It is a service, not a device

Amazon has just announced the Kindle Fire, a tablet based on the Android operating system, available for $199. What Amazon is selling is not a device but a service.

The device price is below cost (see Amazon tablet costs $209.63 to make, IHS estimates) because the remaining revenues and profits should come from the tightly integrated Amazon services. Amazon is a content company, with the ability to serve videos, music, apps, books, magazines over the air thanks to their powerful cloud.
The Kindle Fire presentation by Bezos is below, starting at the 31-minute mark:

The other tablets are on sale for much higher prices. The iPad WiFi, the Motorola Xoom WiFi, the Samsung Galaxy Tab 10.1 WiFi, the HTC Flyer Tablet 7′ WiFi, Sony – Tablet S, they all sell starting at $499. Asus – Slider Tablet with 16GB Memory $479. Toshiba – Thrive Tablet with 8GB Hard Drive $379. The BlackBerry – PlayBook Tablet 7′ is at $299. Prices found at BestBuy website on Sept 30 2011.

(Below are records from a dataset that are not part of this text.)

-- ==== Sys2Proof/Machine/Regs.lean ====
section
/-! DEFINITION. The register pages as the spec lays them out: page numbers (Table 3.3), and for each page
type the registers of its tables with their offsets, access masks (Table 3.1) and reset values. -/
namespace Sys2Proof.Machine

open Sys2Proof

/-- The page types of Table 3.3 (R58). -/
inductive PageKind where
  | dev | pmu | clk | rst | time | snap | owl | wpk | guard | cdf | csc | fox | upd | xb | mmu
  | sch0 | sch1 | sch2 | sch3 | dma | ring | pcie | eth | iob | rgn
  deriving DecidableEq, Repr

/-- The page kind at a page index, if Table 3.3 assigns it (R49, R58). -/
def pageKind (p : Nat) : Option PageKind :=
  if p = 0x000 then some .dev else if p = 0x001 then some .pmu else if p = 0x002 then some .clk
  else if p = 0x003 then some .rst else if p = 0x004 then some .time else if p = 0x005 then some .snap
  else if p = 0x006 then some .owl else if p = 0x007 then some .wpk else if p = 0x008 then some .guard
  else if p = 0x009 then some .cdf else if p = 0x00A then some .csc else if p = 0x00B then some .fox
  else if p = 0x00C then some .upd else if p = 0x00D then some .xb else if p = 0x00E then some .mmu
  else if p = 0x010 then some .sch0 else if p = 0x011 then some .sch1
  else if p = 0x012 then some .sch2 else if p = 0x013 then some .sch3
  else if 0x020 ≤ p ∧ p ≤ 0x03F then some .dma
  else if p = 0x040 then some .ring else if p = 0x041 then some .pcie
  else if p = 0x042 ∨ p = 0x043 then some .eth
  else if 0x050 ≤ p ∧ p ≤ 0x05B then some .iob
  else if 0x100 ≤ p ∧ p ≤ 0x13F then some .rgn
  else none

/-- PAGE_ID.TYPE (Table 3.3). -/
def pageType : PageKind → Nat
  | .dev => 0x0001 | .pmu => 0x0002 | .clk => 0x0003 | .rst => 0x0004 | .time => 0x0005
  | .snap => 0x0006 | .owl => 0x0007 | .wpk => 0x0008 | .guard => 0x0009 | .cdf => 0x000A
  | .csc => 0x000B | .fox => 0x000C | .upd => 0x000D | .xb => 0x000E | .mmu => 0x000F
  | .sch0 => 0x0010 | .sch1 => 0x0010 | .sch2 => 0x0010 | .sch3 => 0x0010 | .dma => 0x0020
  | .ring => 0x0040 | .pcie => 0x0041 | .eth => 0x0042 | .iob => 0x0050 | .rgn => 0x0100

/-- PAGE_ID.INSTANCE (Table 3.3). -/
def pageInstance (k : PageKind) (p : Nat) : Nat :=
  match k with
  | .sch0 => 0 | .sch1 => 1 | .sch2 => 2 | .sch3 => 3
  | .dma => p - 0x020 | .eth => p - 0x042 | .iob => p - 0x050 | .rgn => p - 0x100
  | _ => 0

/-! Page indices. -/
abbrev P.DEV : Nat := 0x000
abbrev P.PMU : Nat := 0x001
abbrev P.CLK : Nat := 0x002
abbrev P.RST : Nat := 0x003
abbrev P.TIME : Nat := 0x004
abbrev P.SNAP : Nat := 0x005
abbrev P.OWL : Nat := 0x006
abbrev P.WPK : Nat := 0x007
abbrev P.GUARD : Nat := 0x008
abbrev P.CDF : Nat := 0x009
abbrev P.CSC : Nat := 0x00A
abbrev P.FOX : Nat := 0x00B
abbrev P.UPD : Nat := 0x00C
abbrev P.XB : Nat := 0x00D
abbrev P.MMU : Nat := 0x00E
abbrev P.SCH0 : Nat := 0x010
abbrev P.SCH1 : Nat := 0x011
abbrev P.SCH2 : Nat := 0x012
abbrev P.SCH3 : Nat := 0x013
abbrev P.DMA (c : Nat) : Nat := 0x020 + c
abbrev P.RING : Nat := 0x040
abbrev P.PCIE : Nat := 0x041
abbrev P.ETH (n : Nat) : Nat := 0x042 + n
abbrev P.IOB (b : Nat) : Nat := 0x050 + b
abbrev P.RGN (r : Nat) : Nat := 0x100 + r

With the Amazon tablet Fire we see, once again, how digital convergence is transforming the mobile business. A content company can disrupt incumbents with a different business model. By selling the integrated service they can offer the devices to a price that traditional hardware vendors cannot compete with. Competition is in this space is brutal, HP has recently discontinued the TouchPad tablet, and now rumors on BlackBerry that may have halted production of its PlayBook tablet computer and canceled additional tablet projects.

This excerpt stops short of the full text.